Reproduce the full set of records that follow, exactly as shown.

━━ LISTED RECORDS

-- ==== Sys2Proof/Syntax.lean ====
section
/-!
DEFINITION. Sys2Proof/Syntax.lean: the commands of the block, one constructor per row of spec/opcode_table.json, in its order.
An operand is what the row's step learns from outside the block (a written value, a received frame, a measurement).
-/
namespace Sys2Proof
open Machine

━━━━

RESPONSE AREA
-- ==== Sys2Proof/Syntax.lean ====
section
/-!
DEFINITION. Sys2Proof/Syntax.lean: the commands of the block, one constructor per row of spec/opcode_table.json, in its order.
An operand is what the row's step learns from outside the block (a written value, a received frame, a measurement).
-/
namespace Sys2Proof
open Machine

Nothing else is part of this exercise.